Problem to solve:
If a line of the data below contains the string "counters", copy it into your answer.

Information shown:

-- ==== Sys2Proof/Footprints.lean ====
section
/-! DEFINITION. What each command can change: its footprint, and the family it belongs to. A footprint names the parts of the
state, the objects and the counter classes that any effect of the command can reach; everything else is its frame. -/

namespace Sys2Proof.Machine

/-- The families of commands, by the chapter of the manual that gives them. -/
inductive Family where
  | dictionary | time | ring | segment | traffic | messages | host | twin | kiln | faults | counters | power
deriving DecidableEq, Repr

/-- The family of a command. -/
def familyOf : Instr → Family
  | .mailboxGo .. | .mailboxDone | .managementPdu .. | .stackRelayRequest .. | .read .. | .write .. | .describe .. |
    .readStaged .. | .commitAtBoundary .. | .commitAtModeSwitch .. | .commitDiscard .. | .stagingSetApply |
    .clampLogClear .. | .imageApply .. | .imageApplyAndStore .. | .imageStore .. | .timeStep .. | .timeAdjust .. |
    .ppsInSeconds .. | .ringEnable .. | .ringDisable .. | .requestGo .. | .portEnable .. | .portDisable .. |
    .streamUnblock .. | .highWaterRead .. | .forceDisableTx .. | .forceDisableRx .. | .twinSwitchover .. |
    .tdrRequest .. | .softwareEvent .. | .powerRequestIdle .. | .powerRequestDormant .. | .moduleReset .. |
    .stackRelayResponse .. => .dictionary
  | .automaticStep | .slewEnd | .sourceLoss | .holdoverLimit | .referenceFault | .gptpSync .. | .gptpPdelayReq .. |
    .gptpSyncTimer | .gptpPdelayTimer | .announceTimer | .syncReceiptTimeout | .ppsInEdge .. | .ppsInMissing |
    .ppsOutEdge | .timeEventCapture .. | .timeEventPulse .. | .gptpPdelayResp .. | .announceReceived .. => .time
  | .alignment .. | .alignmentTimer | .stackHello .. | .stackHelloTimer .. | .stackMemberLost .. | .viewForward .. |
    .stepRecordSend | .stepRecord .. | .stepRecordMissed | .mirror .. | .selfTestRequest .. | .groveSelfTestStart .. |
    .groveSelfTestEnd .. | .selfTestResult .. | .selfTestResultTimeout .. | .leaseExpiry | .witnessPollSend |
    .witnessPoll .. | .voteLockEnd | .witnessPollEvaluation | .noWitnessAcquire | .releaseAcquire |
    .coppiceRequest .. | .coppiceSnapshot | .snapshotChunk .. | .logChunk .. | .coppiceDone | .coppiceTimeout |
    .backgroundSelfTestStep .. => .twin
  | .cycleBoundary | .roundFrameLaunch .. | .roundFrame .. | .roundFrameVerified .. | .roundFrameMissing .. |
    .listenTimerExpiry | .ringLoss | .nodeLeft .. | .laneLost .. | .roundLoss .. | .wrapRestoreHoldoff .. |
    .wrapRelease | .lanesCrossed | .modeRequestEvaluation | .modeSwitch | .modeAdopt | .segmentModeSwitch .. => .ring
  | .cyclePoint .. | .hostFrameHandover .. | .queueRoom .. | .calendarSlot .. | .inboundImageSnapshot .. |
    .outboundImageRead .. | .outboundImageReadDone .. | .hostMessageReceived .. | .doorbell .. | .push .. |
    .entryFetchDone .. | .txBufferReadDone .. | .txFrameComplete .. | .ringHoldoffTimer .. | .queueEnable .. |
    .queueDisable .. | .drainComplete .. | .queueConfigWrite .. | .functionLevelReset .. | .busMasterChanged .. |
    .vfEnableChanged .. | .dmaReadError .. | .dmaWriteError .. | .eqHeadWrite .. | .eqEnable .. | .eqHoldoffTimer .. |
    .msixUnmask .. | .clockPageRead .. | .registerWrite .. | .pcieLinkChanged .. | .pcieErrorReported .. |
    .inboundImageWriteDone .. => .host
  | .segmentListenTimer .. | .segmentCycleBoundary .. | .slotLatch .. | .slotActionPoint .. | .slotEnd .. |
    .coldstartBackoffExpiry .. | .tailStart .. | .listenOnlyRelease .. | .presenceLeave .. | .plcaStatusChanged .. => .segment
  | .segmentFrame .. | .syncFrame .. | .frameReceived .. | .macFree .. | .launchTimeReached .. | .gateEntry .. |
    .gateTakeOver .. | .preemptionVerifyTimer .. | .preemptionRespond .. | .recoveryResetTimeout .. |
    .latentErrorTest .. | .latentReset .. | .streamForward .. => .traffic
  | .linkUp .. | .linkDown .. | .stackLinkUp .. | .stackLinkDown .. | .kilnGo | .kilnMessageFragment .. |
    .kilnFragmentTimeout .. | .getStatus .. | .getCertificate .. | .getChallenge .. | .challengeExpiry | .attest .. |
    .fwBegin .. | .fwWrite .. | .fwCommit .. | .fwConfirm .. | .fwAbort .. | .owner .. | .installOwnerKey .. |
    .rotateOwnerKey .. | .restoreOwnerKey .. | .setPolicy .. | .burnLocks .. | .setLockedRanges .. |
    .setPeerAllowList .. | .installCak .. | .advanceRollback .. | .debugUnlock .. | .pairInit .. | .pairResponse .. |
    .pairConfirm .. | .pairDone .. | .pairTimeout .. | .pairingRetryTimer .. | .cakLifetimeExpiry .. | .mkpdu .. |
    .mkaHelloTimer .. | .mkaLifeTimeExpiry .. | .keyPathWrite .. | .txSaSwitch .. | .sakHoldoverExpiry .. |
    .kilnFault .. | .kilnOperationDone => .kiln
  | .taskStart .. | .route .. | .pack .. | .unpack .. | .protect .. | .check .. | .hold .. | .transact .. |
    .report .. | .taskFinish .. | .taskBudgetExceeded .. | .resultAccept .. => .messages
  | .perst .. | .brownOut .. | .thermalShutdown .. | .thermalNormal .. | .idleEntry | .wakePin |
    .portWakeActivity .. | .wakeAt | .groveIdle .. | .groveScheduledWake .. | .groveRunning .. | .powerOn |
    .railsValid .. | .stageOneRunning | .partsVerified | .bootImageCommitted | .operational | .resetn |
    .moduleResetTimer | .canopyLost | .domainRestartComplete .. | .brownOutRecovered | .activeResumed => .power
  | .faultBucketBoundary .. | .mdiSample .. | .polarityCorrected .. | .tdrComplete .. | .supplyWarning .. |
    .supplyRecovered .. | .supplyOvervoltage .. | .thermalWarning .. | .thermalThrottle .. | .eventFifoRoom |
    .aux3v3Overcurrent | .aux3v3Retry .. | .aux3v3Undervoltage | .aux3v3Recovered | .canopyCrystalSwitch |
    .canopyCrystalFailure | .memoryError .. | .overvoltageEnded | .thermalThrottleEnd => .faults
  | .counterSnapshot | .dumpComplete => .counters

Solution:
  | dictionary | time | ring | segment | traffic | messages | host | twin | kiln | faults | counters | power
  | .counterSnapshot | .dumpComplete => .counters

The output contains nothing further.